▶ [Exercise]
Please repeat, without alteration, the line containing "call store -/" and every line that follows it to the end of the entries below, and only those lines.

********************

-- ==== Sys2Proof/Laws/Memory.lean ====
section
/-!
SUPPORT. Laws of the call store: a read after a write, and the canonical form, which every memory operation keeps.
-/

namespace Sys2Proof.Machine

/-! ## Reads after writes -/

theorem Memory.readWord_consWord_same (a : Nat) (w : Word) (m : Memory)
    (h : Memory.readWord m a = blankWord) : Memory.readWord (Memory.consWord a w m) a = w := by
  unfold Memory.consWord
  split
  · simp [*]
  · simp [Memory.readWord]

theorem Memory.readWord_consWord_ne (a b : Nat) (w : Word) (m : Memory) (hab : a ≠ b) :
    Memory.readWord (Memory.consWord a w m) b = Memory.readWord m b := by
  unfold Memory.consWord
  split
  · rfl
  · simp [Memory.readWord, hab]

/-- Below the addresses of a canonical list every word reads blank. -/
theorem Memory.readWord_below : ∀ (m : Memory) (n a : Nat), Memory.wfFrom n m = true → a < n →
    Memory.readWord m a = blankWord
  | [], _, _, _, _ => rfl
  | (b, v) :: rest, n, a, h, ha => by
    simp only [Memory.wfFrom, Bool.and_eq_true, decide_eq_true_eq] at h
    obtain ⟨⟨hb, _⟩, hr⟩ := h
    have hba : ¬ b = a := by omega
    simp only [Memory.readWord, if_neg hba]
    exact Memory.readWord_below rest (b + 1) a hr (by omega)

/-- A write leaves every other address as it reads. -/
theorem Memory.readWord_writeWord_ne : ∀ (m : Memory) (a b : Nat) (w : Word), a ≠ b →
    Memory.readWord (Memory.writeWord m a w) b = Memory.readWord m b
  | [], a, b, w, hab => Memory.readWord_consWord_ne a b w [] hab
  | (c, v) :: rest, a, b, w, hab => by
    simp only [Memory.writeWord]
    split
    · exact Memory.readWord_consWord_ne a b w _ hab
    · split
      · rename_i h
        subst h
        rw [Memory.readWord_consWord_ne a b w rest hab]
        simp [Memory.readWord, hab]
      · simp only [Memory.readWord, Memory.readWord_writeWord_ne rest a b w hab]

/-- In a canonical store a read of the written address gives the word written. -/
theorem Memory.readWord_writeWord_same : ∀ (m : Memory) (n a : Nat) (w : Word), Memory.wfFrom n m = true →
    Memory.readWord (Memory.writeWord m a w) a = w
  | [], _, a, w, _ => Memory.readWord_consWord_same a w [] rfl
  | (c, v) :: rest, n, a, w, h => by
    simp only [Memory.wfFrom, Bool.and_eq_true, decide_eq_true_eq] at h
    obtain ⟨⟨hc, hv⟩, hr⟩ := h
    simp only [Memory.writeWord]
    split
    · rename_i hac
      refine Memory.readWord_consWord_same a w _ ?_
      have hca : ¬ c = a := by omega
      simp only [Memory.readWord, if_neg hca]
      exact Memory.readWord_below rest (c + 1) a hr (by omega)
    · split
      · rename_i h'
        subst h'
        exact Memory.readWord_consWord_same a w rest (Memory.readWord_below rest (a + 1) a hr (by omega))
      · rename_i hac
        have hca : ¬ c = a := fun e => hac e.symm
        simp only [Memory.readWord, if_neg hca]
        exact Memory.readWord_writeWord_same rest (c + 1) a w hr

/-! ## The canonical form -/

theorem Memory.wfFrom_mono : ∀ (m : Memory) (n k : Nat), k ≤ n → Memory.wfFrom n m = true → Memory.wfFrom k m = true
  | [], _, _, _, _ => rfl
  | (b, v) :: rest, n, k, hk, h => by
    simp only [Memory.wfFrom, Bool.and_eq_true, decide_eq_true_eq] at h ⊢
    exact ⟨⟨by omega, h.1.2⟩, h.2⟩

theorem Memory.wfFrom_consWord (m : Memory) (n a : Nat) (w : Word) (hn : n ≤ a)
    (h : Memory.wfFrom (a + 1) m = true) : Memory.wfFrom n (Memory.consWord a w m) = true := by
  unfold Memory.consWord
  split
  · exact Memory.wfFrom_mono m (a + 1) n (by omega) h
  · simp only [Memory.wfFrom, Bool.and_eq_true, decide_eq_true_eq]
    exact ⟨⟨hn, by assumption⟩, h⟩

theorem Memory.wfFrom_writeWord : ∀ (m : Memory) (n a : Nat) (w : Word), n ≤ a → Memory.wfFrom n m = true →
    Memory.wfFrom n (Memory.writeWord m a w) = true
  | [], n, a, w, hn, _ => Memory.wfFrom_consWord [] n a w hn rfl
  | (c, v) :: rest, n, a, w, hn, h => by
    have h' := h
    simp only [Memory.wfFrom, Bool.and_eq_true, decide_eq_true_eq] at h'
    obtain ⟨⟨hc, hv⟩, hr⟩ := h'
    simp only [Memory.writeWord]
    split
    · refine Memory.wfFrom_consWord _ n a w hn ?_
      simp only [Memory.wfFrom, Bool.and_eq_true, decide_eq_true_eq]
      exact ⟨⟨by omega, hv⟩, hr⟩
    · split
      · rename_i h'
        subst h'
        exact Memory.wfFrom_consWord rest n a w hn hr
      · simp only [Memory.wfFrom, Bool.and_eq_true, decide_eq_true_eq]
        exact ⟨⟨hc, hv⟩, Memory.wfFrom_writeWord rest (c + 1) a w (by omega) hr⟩

/-- A write keeps the canonical form. -/
theorem Memory.wf_writeWord (m : Memory) (a : Nat) (w : Word) (h : Memory.wf m = true) :
    Memory.wf (Memory.writeWord m a w) = true :=
  Memory.wfFrom_writeWord m 0 a w (Nat.zero_le a) h

/-- A write of the call store keeps its canonical form. -/
theorem State.writeMem_wf (s : State) (a w : Word) (h : Memory.wf s.mem = true) :
    Memory.wf (s.writeMem a w).mem = true :=
  Memory.wf_writeWord s.mem a.toNat w h

/-- The words of a burst keep the canonical form. -/
theorem State.writeWords_wf (addr : Nat → Word) : ∀ (ws : List Word) (s : State) (i : Nat),
    Memory.wf s.mem = true → Memory.wf (s.writeWords addr i ws).mem = true
  | [], _, _, h => h
  | w :: rest, s, i, h => State.writeWords_wf addr rest (s.writeMem (addr i) w) (i + 1) (s.writeMem_wf (addr i) w h)

/-- The two words of a meter record keep the canonical form. -/
theorem State.writeMeter_wf (s : State) (l : Line) (count wrap : Nat) (h : Memory.wf s.mem = true) :
    Memory.wf (s.writeMeter l count wrap).mem = true :=
  State.writeMem_wf _ _ _ (State.writeMem_wf _ _ _ h)

/-- After reset nothing is listed. -/
theorem State.reset_mem_wf : Memory.wf State.reset.mem = true := rfl

/-! ## Reads of the state's call store -/

theorem State.readMem_writeMem_same (s : State) (a w : Word) (h : Memory.wf s.mem = true) :
    (s.writeMem a w).readMem a = w :=
  Memory.readWord_writeWord_same s.mem 0 a.toNat w h

theorem State.readMem_writeMem_ne (s : State) (a b w : Word) (hab : a ≠ b) :
    (s.writeMem a w).readMem b = s.readMem b :=
  Memory.readWord_writeWord_ne s.mem a.toNat b.toNat w fun h => hab (BitVec.eq_of_toNat_eq h)

end Sys2Proof.Machine
end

********************

▶ [Written response]
/-! ## Reads of the state's call store -/

theorem State.readMem_writeMem_same (s : State) (a w : Word) (h : Memory.wf s.mem = true) :
    (s.writeMem a w).readMem a = w :=
  Memory.readWord_writeWord_same s.mem 0 a.toNat w h

theorem State.readMem_writeMem_ne (s : State) (a b w : Word) (hab : a ≠ b) :
    (s.writeMem a w).readMem b = s.readMem b :=
  Memory.readWord_writeWord_ne s.mem a.toNat b.toNat w fun h => hab (BitVec.eq_of_toNat_eq h)

end Sys2Proof.Machine
end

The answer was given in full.